Quite a few of these license have some variation on attributing and including a copy of the license. Figuring out the exact attribution format required by each license can be tricky; a handy solution is to see how companies like Google, Sun, and VMware handle it, since their legal departments are much larger than most organizations'.

  • OpenOffice.org includes the following clause in its EULA: "Third Party Code.
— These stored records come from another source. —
-- ==== Sys2Proof/Machine/Alu16.lean ====
section
/-! DEFINITION. 16-bit arithmetic (spec/42_alu16.md R210-R214). -/

namespace Sys2Proof.Machine

/-- ADD HL,rr (R210). -/
def addHLOp (p : Reg16) (s : State) : State :=
  let r := addHLResult s.cpu.hl (s.cpu.getPair p) s.cpu.flags
  (s.setHL r.1).setFlags r.2

/-- INC rr (R211). -/
def incPairOp (p : Reg16) (s : State) : State := s.setPair p (s.cpu.getPair p + 1)

/-- DEC rr (R212). -/
def decPairOp (p : Reg16) (s : State) : State := s.setPair p (s.cpu.getPair p - 1)

/-- ADD SP,e (R213). -/
def addSpOp (e : Byte) (s : State) : State :=
  let r := spPlusResult s.cpu.sp e
  (s.setSp r.1).setFlags r.2

/-- LD HL,SP+e (R214). -/
def ldHLSpOp (e : Byte) (s : State) : State :=
  let r := spPlusResult s.cpu.sp e
  (s.setHL r.1).setFlags r.2

/-! ## The meanings -/

/-- `ADD HL,BC` (R210). -/
def execAdd_hl_bc (s : State) : Result := retire 0x09 (addHLOp .bc s)
/-- `ADD HL,DE` (R210). -/
def execAdd_hl_de (s : State) : Result := retire 0x19 (addHLOp .de s)
/-- `ADD HL,HL` (R210). -/
def execAdd_hl_hl (s : State) : Result := retire 0x29 (addHLOp .hl s)
/-- `ADD HL,SP` (R210). -/
def execAdd_hl_sp (s : State) : Result := retire 0x39 (addHLOp .sp s)
/-- `INC BC` (R211). -/
def execInc_bc (s : State) : Result := retire 0x03 (incPairOp .bc s)
/-- `INC DE` (R211). -/
def execInc_de (s : State) : Result := retire 0x13 (incPairOp .de s)
/-- `INC HL` (R211). -/
def execInc_hl (s : State) : Result := retire 0x23 (incPairOp .hl s)
/-- `INC SP` (R211). -/
def execInc_sp (s : State) : Result := retire 0x33 (incPairOp .sp s)
/-- `DEC BC` (R212). -/
def execDec_bc (s : State) : Result := retire 0x0B (decPairOp .bc s)
/-- `DEC DE` (R212). -/
def execDec_de (s : State) : Result := retire 0x1B (decPairOp .de s)
/-- `DEC HL` (R212). -/
def execDec_hl (s : State) : Result := retire 0x2B (decPairOp .hl s)
/-- `DEC SP` (R212). -/
def execDec_sp (s : State) : Result := retire 0x3B (decPairOp .sp s)
/-- `ADD SP,e` (R213). -/
def execAdd_sp_e (e : Byte) (s : State) : Result := retire 0xE8 (addSpOp e s)
/-- `LD HL,SP+e` (R214). -/
def execLd_hl_sp_e (e : Byte) (s : State) : Result := retire 0xF8 (ldHLSpOp e s)

end Sys2Proof.Machine
end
Additional copyright notices and license terms applicable to portions of the Software are set forth in the THIRDPARTYLICENSEREADME.html file." Within the third part license readme file, each library gets its own section with wording similar to the following:
    The following software may be included in this product:William's Wonderful Widgets; Use of any of this software is governed by the terms of the license below:
    Copies of the LGPL and GPL are included at the end.
  • Google Chrome includes a notice in its Help > About screen: "Google Chrome is made possible by the Chromium open source project and other open source software." "Open source software" here is a link bringing up a credits page that lists each component, its homepage, and its license.
  • VMware devotes a section of their web site to collecting all of their open source licenses and source code and includes a link to this site in their EULA. Installation directories also include license lists similar to OpenOffice.org's.

Update (12/17/2009):

A few extra resources regarding open source license compliance:

The timing of this post occurring shortly after news of a major GPL-related lawsuit was completely accidental.


BrucePerens said...

Little companies and individual developers can get away with your strategy sometimes. But what often happens is that they sell their design to a bigger company, and that company produces it, and needs the full license compliance engineering that the little company did not provide. Unfortunately, you can almost count on the little company's engineers and managers getting something wrong because they don't have the legal competence. And thus the big company gets sued for GPL violation, or in the case of JMRI for violating the Artistic license 1.0, which is one of the supposedly low-obligation ones. Once they settle that they sue the little company to recover their expenses. Then I get called in as expert witness to read the testimony of the little company's engineers and managers, and explain it to the judge. Unfortunately, they always look stupid.

Josh Kelley said...

I understand that license compliance can get very complicated (such as your article's example of proprietary cell phone code coexisting with a Linux kernel, or the JMRI case of getting into a patent dispute with an open source author while blatantly ignoring that author's license) and are in fact a "mine-field of potential litigation." But, as far as I can tell, some cases of license compliance are actually pretty simple (such as shipping an LGPL'ed Windows DLL, or using a GPL'ed application internally), and I just don't "get" why these seemingly simple cases need extensive license compliance engineering or regular consultation with professional lawyers. Could you explain further?

I do recognize that I'm nowhere near an expert on this topic and appreciate the feedback from much more knowledgeable folks. Thank you.